Work to be completed » Only the lines from the line containing "with an all-bank refresh -/" to the end of the entries, both included, belong in your answer, and each must match exactly.
____ Given data
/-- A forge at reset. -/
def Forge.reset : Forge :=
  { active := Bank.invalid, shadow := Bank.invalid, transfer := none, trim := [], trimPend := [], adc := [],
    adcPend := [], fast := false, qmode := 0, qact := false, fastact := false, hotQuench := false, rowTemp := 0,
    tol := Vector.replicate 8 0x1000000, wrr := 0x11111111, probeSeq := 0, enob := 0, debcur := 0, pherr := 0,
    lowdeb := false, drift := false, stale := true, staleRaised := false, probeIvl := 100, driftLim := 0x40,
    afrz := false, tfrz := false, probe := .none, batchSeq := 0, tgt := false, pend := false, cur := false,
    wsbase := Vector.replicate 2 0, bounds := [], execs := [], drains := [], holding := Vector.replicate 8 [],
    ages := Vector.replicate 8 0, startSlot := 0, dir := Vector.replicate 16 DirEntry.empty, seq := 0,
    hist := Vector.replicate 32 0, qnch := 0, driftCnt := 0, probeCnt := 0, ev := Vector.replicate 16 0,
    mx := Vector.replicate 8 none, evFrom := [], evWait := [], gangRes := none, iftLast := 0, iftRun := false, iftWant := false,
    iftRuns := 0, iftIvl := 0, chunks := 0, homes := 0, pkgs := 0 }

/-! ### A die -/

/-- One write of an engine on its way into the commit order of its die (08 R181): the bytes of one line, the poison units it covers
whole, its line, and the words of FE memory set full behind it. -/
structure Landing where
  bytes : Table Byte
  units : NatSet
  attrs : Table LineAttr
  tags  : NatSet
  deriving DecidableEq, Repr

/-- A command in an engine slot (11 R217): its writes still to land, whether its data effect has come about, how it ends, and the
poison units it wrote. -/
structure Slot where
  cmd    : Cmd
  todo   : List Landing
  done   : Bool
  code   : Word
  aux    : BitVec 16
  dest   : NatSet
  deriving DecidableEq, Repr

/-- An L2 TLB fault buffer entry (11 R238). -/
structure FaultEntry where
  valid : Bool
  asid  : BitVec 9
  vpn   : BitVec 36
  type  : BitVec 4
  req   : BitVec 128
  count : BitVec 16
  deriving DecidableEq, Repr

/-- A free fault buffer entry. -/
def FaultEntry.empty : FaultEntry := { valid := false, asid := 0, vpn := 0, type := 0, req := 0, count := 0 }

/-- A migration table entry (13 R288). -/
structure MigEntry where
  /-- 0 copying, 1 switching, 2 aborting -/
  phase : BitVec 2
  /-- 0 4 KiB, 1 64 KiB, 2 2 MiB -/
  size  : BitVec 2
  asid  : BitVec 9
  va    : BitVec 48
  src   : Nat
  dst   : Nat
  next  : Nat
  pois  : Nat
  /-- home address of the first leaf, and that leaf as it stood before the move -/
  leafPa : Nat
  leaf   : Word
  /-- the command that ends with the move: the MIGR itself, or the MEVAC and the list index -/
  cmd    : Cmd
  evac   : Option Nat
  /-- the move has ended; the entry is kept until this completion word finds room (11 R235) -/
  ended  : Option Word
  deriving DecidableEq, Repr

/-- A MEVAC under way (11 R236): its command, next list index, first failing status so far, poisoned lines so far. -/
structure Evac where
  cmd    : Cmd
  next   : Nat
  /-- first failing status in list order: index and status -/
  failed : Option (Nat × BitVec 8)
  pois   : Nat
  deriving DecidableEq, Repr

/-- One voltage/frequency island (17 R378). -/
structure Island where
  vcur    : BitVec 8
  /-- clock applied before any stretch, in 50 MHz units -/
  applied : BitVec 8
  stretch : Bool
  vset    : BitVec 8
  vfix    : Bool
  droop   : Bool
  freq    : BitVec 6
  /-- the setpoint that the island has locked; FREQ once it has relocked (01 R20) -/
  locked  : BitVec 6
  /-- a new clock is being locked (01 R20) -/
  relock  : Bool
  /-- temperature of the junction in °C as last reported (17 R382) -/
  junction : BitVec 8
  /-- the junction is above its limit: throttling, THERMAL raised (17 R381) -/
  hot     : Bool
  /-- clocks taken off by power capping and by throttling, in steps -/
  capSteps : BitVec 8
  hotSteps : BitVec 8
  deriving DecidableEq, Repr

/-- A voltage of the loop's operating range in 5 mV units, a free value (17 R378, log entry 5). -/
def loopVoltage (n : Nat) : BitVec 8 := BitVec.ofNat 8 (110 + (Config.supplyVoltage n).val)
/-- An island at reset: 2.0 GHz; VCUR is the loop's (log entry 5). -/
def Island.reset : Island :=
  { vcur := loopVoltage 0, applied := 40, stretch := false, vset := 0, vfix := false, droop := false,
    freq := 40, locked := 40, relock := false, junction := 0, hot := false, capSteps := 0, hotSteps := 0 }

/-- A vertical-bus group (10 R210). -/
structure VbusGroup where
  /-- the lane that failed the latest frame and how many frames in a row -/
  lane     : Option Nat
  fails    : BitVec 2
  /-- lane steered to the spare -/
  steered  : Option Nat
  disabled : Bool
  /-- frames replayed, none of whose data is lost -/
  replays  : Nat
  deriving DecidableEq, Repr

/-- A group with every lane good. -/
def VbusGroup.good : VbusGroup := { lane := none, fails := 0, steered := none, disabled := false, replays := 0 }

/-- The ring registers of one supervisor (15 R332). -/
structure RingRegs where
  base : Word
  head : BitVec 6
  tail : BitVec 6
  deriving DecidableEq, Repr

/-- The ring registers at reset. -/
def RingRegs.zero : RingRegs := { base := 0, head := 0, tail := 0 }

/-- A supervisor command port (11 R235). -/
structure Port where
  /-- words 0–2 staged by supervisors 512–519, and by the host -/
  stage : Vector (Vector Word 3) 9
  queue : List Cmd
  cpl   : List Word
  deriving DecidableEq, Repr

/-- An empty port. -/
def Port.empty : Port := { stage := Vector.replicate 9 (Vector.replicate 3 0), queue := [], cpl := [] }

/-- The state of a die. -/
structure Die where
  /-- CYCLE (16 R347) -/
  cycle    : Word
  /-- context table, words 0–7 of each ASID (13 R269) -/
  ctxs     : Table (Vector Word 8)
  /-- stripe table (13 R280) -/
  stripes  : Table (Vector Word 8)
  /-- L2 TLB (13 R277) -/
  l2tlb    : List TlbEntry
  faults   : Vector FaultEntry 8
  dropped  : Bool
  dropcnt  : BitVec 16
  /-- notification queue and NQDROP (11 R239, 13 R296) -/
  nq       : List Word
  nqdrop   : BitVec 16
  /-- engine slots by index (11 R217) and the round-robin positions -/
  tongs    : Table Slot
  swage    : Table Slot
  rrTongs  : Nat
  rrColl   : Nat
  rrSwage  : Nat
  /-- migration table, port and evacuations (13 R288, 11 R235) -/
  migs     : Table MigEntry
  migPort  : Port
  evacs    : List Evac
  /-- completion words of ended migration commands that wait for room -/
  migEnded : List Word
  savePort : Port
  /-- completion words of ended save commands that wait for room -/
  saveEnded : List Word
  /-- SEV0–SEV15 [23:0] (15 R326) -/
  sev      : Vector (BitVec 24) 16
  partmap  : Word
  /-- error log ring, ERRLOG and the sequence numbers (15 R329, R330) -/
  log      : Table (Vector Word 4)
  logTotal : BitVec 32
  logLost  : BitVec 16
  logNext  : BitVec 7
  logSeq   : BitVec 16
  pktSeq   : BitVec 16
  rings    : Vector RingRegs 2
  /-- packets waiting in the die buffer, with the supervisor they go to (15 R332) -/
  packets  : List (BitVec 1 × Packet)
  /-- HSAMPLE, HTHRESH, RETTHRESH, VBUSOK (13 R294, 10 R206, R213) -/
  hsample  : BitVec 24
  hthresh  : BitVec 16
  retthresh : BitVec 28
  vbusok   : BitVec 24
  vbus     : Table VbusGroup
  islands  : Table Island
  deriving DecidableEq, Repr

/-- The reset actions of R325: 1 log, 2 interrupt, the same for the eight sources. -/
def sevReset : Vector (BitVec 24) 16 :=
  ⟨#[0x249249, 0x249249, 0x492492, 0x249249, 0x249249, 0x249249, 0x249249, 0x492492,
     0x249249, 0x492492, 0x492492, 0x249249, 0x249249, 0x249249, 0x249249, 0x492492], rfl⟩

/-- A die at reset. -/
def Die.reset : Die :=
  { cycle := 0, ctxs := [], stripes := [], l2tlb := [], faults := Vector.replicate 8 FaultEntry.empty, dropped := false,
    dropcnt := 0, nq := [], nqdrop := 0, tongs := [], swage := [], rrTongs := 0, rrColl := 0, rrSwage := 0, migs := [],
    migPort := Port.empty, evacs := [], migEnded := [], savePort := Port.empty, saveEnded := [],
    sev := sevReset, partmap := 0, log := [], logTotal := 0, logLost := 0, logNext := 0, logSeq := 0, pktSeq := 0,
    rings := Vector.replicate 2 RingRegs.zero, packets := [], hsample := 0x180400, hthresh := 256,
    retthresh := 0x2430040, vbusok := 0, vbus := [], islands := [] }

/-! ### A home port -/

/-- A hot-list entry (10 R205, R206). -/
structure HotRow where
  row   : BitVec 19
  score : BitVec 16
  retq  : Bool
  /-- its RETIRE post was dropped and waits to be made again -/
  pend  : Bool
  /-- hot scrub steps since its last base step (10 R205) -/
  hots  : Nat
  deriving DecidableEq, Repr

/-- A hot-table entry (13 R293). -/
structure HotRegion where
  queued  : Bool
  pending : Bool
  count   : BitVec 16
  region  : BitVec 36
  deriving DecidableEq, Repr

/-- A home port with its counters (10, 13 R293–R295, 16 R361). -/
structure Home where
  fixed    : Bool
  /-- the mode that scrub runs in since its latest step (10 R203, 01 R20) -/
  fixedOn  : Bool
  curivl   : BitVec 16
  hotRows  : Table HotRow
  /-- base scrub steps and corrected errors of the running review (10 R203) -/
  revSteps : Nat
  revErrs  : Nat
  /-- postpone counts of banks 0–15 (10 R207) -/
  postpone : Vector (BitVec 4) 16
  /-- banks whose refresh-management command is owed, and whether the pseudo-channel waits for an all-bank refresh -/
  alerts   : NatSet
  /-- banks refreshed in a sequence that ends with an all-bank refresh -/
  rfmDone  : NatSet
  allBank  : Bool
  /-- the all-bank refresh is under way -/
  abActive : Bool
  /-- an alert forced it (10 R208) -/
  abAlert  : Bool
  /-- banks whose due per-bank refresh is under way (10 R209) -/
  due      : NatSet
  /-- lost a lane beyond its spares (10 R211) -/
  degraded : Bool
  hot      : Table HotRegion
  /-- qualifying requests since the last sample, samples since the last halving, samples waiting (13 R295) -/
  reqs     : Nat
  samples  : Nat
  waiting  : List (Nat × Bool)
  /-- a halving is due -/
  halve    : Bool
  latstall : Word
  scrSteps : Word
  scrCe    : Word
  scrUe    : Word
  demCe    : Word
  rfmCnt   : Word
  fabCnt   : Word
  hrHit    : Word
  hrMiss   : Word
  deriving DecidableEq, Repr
________
Answer to this exercise »
  /-- banks refreshed in a sequence that ends with an all-bank refresh -/
  rfmDone  : NatSet
  allBank  : Bool
  /-- the all-bank refresh is under way -/
  abActive : Bool
  /-- an alert forced it (10 R208) -/
  abAlert  : Bool
  /-- banks whose due per-bank refresh is under way (10 R209) -/
  due      : NatSet
  /-- lost a lane beyond its spares (10 R211) -/
  degraded : Bool
  hot      : Table HotRegion
  /-- qualifying requests since the last sample, samples since the last halving, samples waiting (13 R295) -/
  reqs     : Nat
  samples  : Nat
  waiting  : List (Nat × Bool)
  /-- a halving is due -/
  halve    : Bool
  latstall : Word
  scrSteps : Word
  scrCe    : Word
  scrUe    : Word
  demCe    : Word
  rfmCnt   : Word
  fabCnt   : Word
  hrHit    : Word
  hrMiss   : Word
  deriving DecidableEq, Repr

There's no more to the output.